▶ **Stored data entries**:
+ + + + +
theorem RoundTrip.fdiv (p : Pm) (t : Tgt) (u : Tgt) (ty : FType) (rnd : Round) : RoundTrip.Statement (.fdiv p t u ty rnd) :=
  fun _ _ => by
    show decode (fmtA 0x54 p t.code u.code (ty.code ++ rnd.code)) = _
    rw [decode_54 (fmtA_op 0x54 _ _ _ _)]
    simp [bind, Except.bind]

theorem RoundTrip.fsqrt (p : Pm) (t : Tgt) (u : Tgt) (ty : FType) (rnd : Round) : RoundTrip.Statement (.fsqrt p t u ty rnd) :=
  fun _ _ => by
    show decode (fmtA 0x55 p t.code u.code (ty.code ++ rnd.code)) = _
    rw [decode_55 (fmtA_op 0x55 _ _ _ _)]
    simp [bind, Except.bind]

theorem RoundTrip.frsq (p : Pm) (t : Tgt) (u : Tgt) (ty : FType) (rnd : Round) : RoundTrip.Statement (.frsq p t u ty rnd) :=
  fun _ _ => by
    show decode (fmtA 0x56 p t.code u.code (ty.code ++ rnd.code)) = _
    rw [decode_56 (fmtA_op 0x56 _ _ _ _)]
    simp [bind, Except.bind]

theorem RoundTrip.fminmax (p : Pm) (t : Tgt) (u : Tgt) (ty : FType) (sub : MinMaxSub) : RoundTrip.Statement (.fminmax p t u ty sub) :=
  fun _ _ => by
    show decode (fmtA 0x57 p t.code u.code (ty.code ++ sub.code)) = _
    rw [decode_57 (fmtA_op 0x57 _ _ _ _)]
    simp [bind, Except.bind]

theorem RoundTrip.fcmp (p : Pm) (t : Tgt) (u : Tgt) (ty : FType) (sub : FCmpSub) : RoundTrip.Statement (.fcmp p t u ty sub) :=
  fun _ _ => by
    show decode (fmtA 0x58 p t.code u.code (ty.code ++ sub.code)) = _
    rw [decode_58 (fmtA_op 0x58 _ _ _ _)]
    simp [bind, Except.bind]

theorem RoundTrip.fclass (p : Pm) (t : Tgt) (u : Tgt) (ty : FType) : RoundTrip.Statement (.fclass p t u ty) :=
  fun _ _ => by
    show decode (fmtA 0x59 p t.code u.code (ty.code ++ 0#2)) = _
    rw [decode_59 (fmtA_op 0x59 _ _ _ _)]
    simp [zeroX, bind, Except.bind]

theorem RoundTrip.fsign (p : Pm) (t : Tgt) (u : Tgt) (ty : FType) (sub : FSignSub) : RoundTrip.Statement (.fsign p t u ty sub) :=
  fun _ _ => by
    show decode (fmtA 0x5A p t.code u.code (ty.code ++ sub.code)) = _
    rw [decode_5A (fmtA_op 0x5A _ _ _ _)]
    simp [bind, Except.bind]

theorem RoundTrip.frnd (p : Pm) (t : Tgt) (u : Tgt) (ty : FType) (rnd : Round) : RoundTrip.Statement (.frnd p t u ty rnd) :=
  fun _ _ => by
    show decode (fmtA 0x5B p t.code u.code (ty.code ++ rnd.code)) = _
    rw [decode_5B (fmtA_op 0x5B _ _ _ _)]
    simp [bind, Except.bind]

theorem RoundTrip.fexp2 (p : Pm) (t : Tgt) (u : Tgt) (ty : FType) (rnd : Round) : RoundTrip.Statement (.fexp2 p t u ty rnd) :=
  fun _ _ => by
    show decode (fmtA 0x5C p t.code u.code (ty.code ++ rnd.code)) = _
    rw [decode_5C (fmtA_op 0x5C _ _ _ _)]
    simp [bind, Except.bind]

theorem RoundTrip.flog2 (p : Pm) (t : Tgt) (u : Tgt) (ty : FType) (rnd : Round) : RoundTrip.Statement (.flog2 p t u ty rnd) :=
  fun _ _ => by
    show decode (fmtA 0x5D p t.code u.code (ty.code ++ rnd.code)) = _
    rw [decode_5D (fmtA_op 0x5D _ _ _ _)]
    simp [bind, Except.bind]

theorem RoundTrip.cvt (p : Pm) (t : Tgt) (dty : FType) (rsd : Bool) (part : BitVec 2) (ty : FType) (rnd : Round) : RoundTrip.Statement (.cvt p t dty rsd part ty rnd) :=
  fun _ _ => by
    show decode (fmtI 0x5E p t.code (dty.code ++ bit rsd ++ part ++ 0#3 ++ ty.code ++ rnd.code)) = _
    rw [decode_5E (fmtI_op 0x5E _ _ _)]
    simp [zeroX, bitOf, bind, Except.bind]

theorem RoundTrip.cvti (p : Pm) (t : Tgt) (iw : IntWidth) (sg : Bool) (ty : FType) (rnd : Round) : RoundTrip.Statement (.cvti p t iw sg ty rnd) :=
  fun _ _ => by
    show decode (fmtI 0x5F p t.code (iw.code ++ bit sg ++ 0#6 ++ ty.code ++ rnd.code)) = _
    rw [decode_5F (fmtI_op 0x5F _ _ _)]
    simp [zeroX, bitOf, bind, Except.bind]

theorem RoundTrip.cvtf (p : Pm) (t : Tgt) (iw : IntWidth) (sg : Bool) (ty : FType) (rnd : Round) : RoundTrip.Statement (.cvtf p t iw sg ty rnd) :=
  fun _ _ => by
    show decode (fmtI 0x60 p t.code (iw.code ++ bit sg ++ 0#6 ++ ty.code ++ rnd.code)) = _
    rw [decode_60 (fmtI_op 0x60 _ _ _)]
    simp [zeroX, bitOf, bind, Except.bind]

theorem RoundTrip.gxpack (p : Pm) (t : Tgt) (u : Tgt) (gw : GxWidth) : RoundTrip.Statement (.gxpack p t u gw) :=
  fun _ _ => by
    show decode (fmtA 0x61 p t.code u.code (6#3 ++ gw.code)) = _
    rw [decode_61 (fmtA_op 0x61 _ _ _ _)]
    simp [bind, Except.bind]

theorem RoundTrip.gxunp (p : Pm) (t : Tgt) (u : Tgt) (ty : FType) (gw : GxWidth) : RoundTrip.Statement (.gxunp p t u ty gw) :=
  fun _ _ => by
    show decode (fmtA 0x62 p t.code u.code (ty.code ++ gw.code)) = _
    rw [decode_62 (fmtA_op 0x62 _ _ _ _)]
    simp [bind, Except.bind]

theorem RoundTrip.vred (p : Pm) (t : Tgt) (u : Tgt) (ty : VType) (rnd : Round) : RoundTrip.Statement (.vred p t u ty rnd) :=
  fun _ _ => by
    show decode (fmtA 0x63 p t.code u.code (1#1 ++ ty.code ++ rnd.code)) = _
    rw [decode_63 (fmtA_op 0x63 _ _ _ _)]
    simp [bind, Except.bind]

theorem RoundTrip.vshuf (p : Pm) (t : Tgt) (u : Tgt) (ty : VType) (rot : Bool) : RoundTrip.Statement (.vshuf p t u ty rot) :=
  fun _ _ => by
    show decode (fmtA 0x64 p t.code u.code (1#1 ++ ty.code ++ 0#1 ++ bit rot)) = _
    rw [decode_64 (fmtA_op 0x64 _ _ _ _)]
    simp [zeroX, bitOf, bind, Except.bind]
+ + + + +
▶ **Task prompt**: Write the entries out a second time. Match them exactly.

▶ **Task result**:
theorem RoundTrip.fdiv (p : Pm) (t : Tgt) (u : Tgt) (ty : FType) (rnd : Round) : RoundTrip.Statement (.fdiv p t u ty rnd) :=
  fun _ _ => by
    show decode (fmtA 0x54 p t.code u.code (ty.code ++ rnd.code)) = _
    rw [decode_54 (fmtA_op 0x54 _ _ _ _)]
    simp [bind, Except.bind]

theorem RoundTrip.fsqrt (p : Pm) (t : Tgt) (u : Tgt) (ty : FType) (rnd : Round) : RoundTrip.Statement (.fsqrt p t u ty rnd) :=
  fun _ _ => by
    show decode (fmtA 0x55 p t.code u.code (ty.code ++ rnd.code)) = _
    rw [decode_55 (fmtA_op 0x55 _ _ _ _)]
    simp [bind, Except.bind]

theorem RoundTrip.frsq (p : Pm) (t : Tgt) (u : Tgt) (ty : FType) (rnd : Round) : RoundTrip.Statement (.frsq p t u ty rnd) :=
  fun _ _ => by
    show decode (fmtA 0x56 p t.code u.code (ty.code ++ rnd.code)) = _
    rw [decode_56 (fmtA_op 0x56 _ _ _ _)]
    simp [bind, Except.bind]

theorem RoundTrip.fminmax (p : Pm) (t : Tgt) (u : Tgt) (ty : FType) (sub : MinMaxSub) : RoundTrip.Statement (.fminmax p t u ty sub) :=
  fun _ _ => by
    show decode (fmtA 0x57 p t.code u.code (ty.code ++ sub.code)) = _
    rw [decode_57 (fmtA_op 0x57 _ _ _ _)]
    simp [bind, Except.bind]

theorem RoundTrip.fcmp (p : Pm) (t : Tgt) (u : Tgt) (ty : FType) (sub : FCmpSub) : RoundTrip.Statement (.fcmp p t u ty sub) :=
  fun _ _ => by
    show decode (fmtA 0x58 p t.code u.code (ty.code ++ sub.code)) = _
    rw [decode_58 (fmtA_op 0x58 _ _ _ _)]
    simp [bind, Except.bind]

theorem RoundTrip.fclass (p : Pm) (t : Tgt) (u : Tgt) (ty : FType) : RoundTrip.Statement (.fclass p t u ty) :=
  fun _ _ => by
    show decode (fmtA 0x59 p t.code u.code (ty.code ++ 0#2)) = _
    rw [decode_59 (fmtA_op 0x59 _ _ _ _)]
    simp [zeroX, bind, Except.bind]

theorem RoundTrip.fsign (p : Pm) (t : Tgt) (u : Tgt) (ty : FType) (sub : FSignSub) : RoundTrip.Statement (.fsign p t u ty sub) :=
  fun _ _ => by
    show decode (fmtA 0x5A p t.code u.code (ty.code ++ sub.code)) = _
    rw [decode_5A (fmtA_op 0x5A _ _ _ _)]
    simp [bind, Except.bind]

theorem RoundTrip.frnd (p : Pm) (t : Tgt) (u : Tgt) (ty : FType) (rnd : Round) : RoundTrip.Statement (.frnd p t u ty rnd) :=
  fun _ _ => by
    show decode (fmtA 0x5B p t.code u.code (ty.code ++ rnd.code)) = _
    rw [decode_5B (fmtA_op 0x5B _ _ _ _)]
    simp [bind, Except.bind]

theorem RoundTrip.fexp2 (p : Pm) (t : Tgt) (u : Tgt) (ty : FType) (rnd : Round) : RoundTrip.Statement (.fexp2 p t u ty rnd) :=
  fun _ _ => by
    show decode (fmtA 0x5C p t.code u.code (ty.code ++ rnd.code)) = _
    rw [decode_5C (fmtA_op 0x5C _ _ _ _)]
    simp [bind, Except.bind]

theorem RoundTrip.flog2 (p : Pm) (t : Tgt) (u : Tgt) (ty : FType) (rnd : Round) : RoundTrip.Statement (.flog2 p t u ty rnd) :=
  fun _ _ => by
    show decode (fmtA 0x5D p t.code u.code (ty.code ++ rnd.code)) = _
    rw [decode_5D (fmtA_op 0x5D _ _ _ _)]
    simp [bind, Except.bind]

theorem RoundTrip.cvt (p : Pm) (t : Tgt) (dty : FType) (rsd : Bool) (part : BitVec 2) (ty : FType) (rnd : Round) : RoundTrip.Statement (.cvt p t dty rsd part ty rnd) :=
  fun _ _ => by
    show decode (fmtI 0x5E p t.code (dty.code ++ bit rsd ++ part ++ 0#3 ++ ty.code ++ rnd.code)) = _
    rw [decode_5E (fmtI_op 0x5E _ _ _)]
    simp [zeroX, bitOf, bind, Except.bind]

theorem RoundTrip.cvti (p : Pm) (t : Tgt) (iw : IntWidth) (sg : Bool) (ty : FType) (rnd : Round) : RoundTrip.Statement (.cvti p t iw sg ty rnd) :=
  fun _ _ => by
    show decode (fmtI 0x5F p t.code (iw.code ++ bit sg ++ 0#6 ++ ty.code ++ rnd.code)) = _
    rw [decode_5F (fmtI_op 0x5F _ _ _)]
    simp [zeroX, bitOf, bind, Except.bind]

theorem RoundTrip.cvtf (p : Pm) (t : Tgt) (iw : IntWidth) (sg : Bool) (ty : FType) (rnd : Round) : RoundTrip.Statement (.cvtf p t iw sg ty rnd) :=
  fun _ _ => by
    show decode (fmtI 0x60 p t.code (iw.code ++ bit sg ++ 0#6 ++ ty.code ++ rnd.code)) = _
    rw [decode_60 (fmtI_op 0x60 _ _ _)]
    simp [zeroX, bitOf, bind, Except.bind]

theorem RoundTrip.gxpack (p : Pm) (t : Tgt) (u : Tgt) (gw : GxWidth) : RoundTrip.Statement (.gxpack p t u gw) :=
  fun _ _ => by
    show decode (fmtA 0x61 p t.code u.code (6#3 ++ gw.code)) = _
    rw [decode_61 (fmtA_op 0x61 _ _ _ _)]
    simp [bind, Except.bind]

theorem RoundTrip.gxunp (p : Pm) (t : Tgt) (u : Tgt) (ty : FType) (gw : GxWidth) : RoundTrip.Statement (.gxunp p t u ty gw) :=
  fun _ _ => by
    show decode (fmtA 0x62 p t.code u.code (ty.code ++ gw.code)) = _
    rw [decode_62 (fmtA_op 0x62 _ _ _ _)]
    simp [bind, Except.bind]

theorem RoundTrip.vred (p : Pm) (t : Tgt) (u : Tgt) (ty : VType) (rnd : Round) : RoundTrip.Statement (.vred p t u ty rnd) :=
  fun _ _ => by
    show decode (fmtA 0x63 p t.code u.code (1#1 ++ ty.code ++ rnd.code)) = _
    rw [decode_63 (fmtA_op 0x63 _ _ _ _)]
    simp [bind, Except.bind]

theorem RoundTrip.vshuf (p : Pm) (t : Tgt) (u : Tgt) (ty : VType) (rot : Bool) : RoundTrip.Statement (.vshuf p t u ty rot) :=
  fun _ _ => by
    show decode (fmtA 0x64 p t.code u.code (1#1 ++ ty.code ++ 0#1 ++ bit rot)) = _
    rw [decode_64 (fmtA_op 0x64 _ _ _ _)]
    simp [zeroX, bitOf, bind, Except.bind]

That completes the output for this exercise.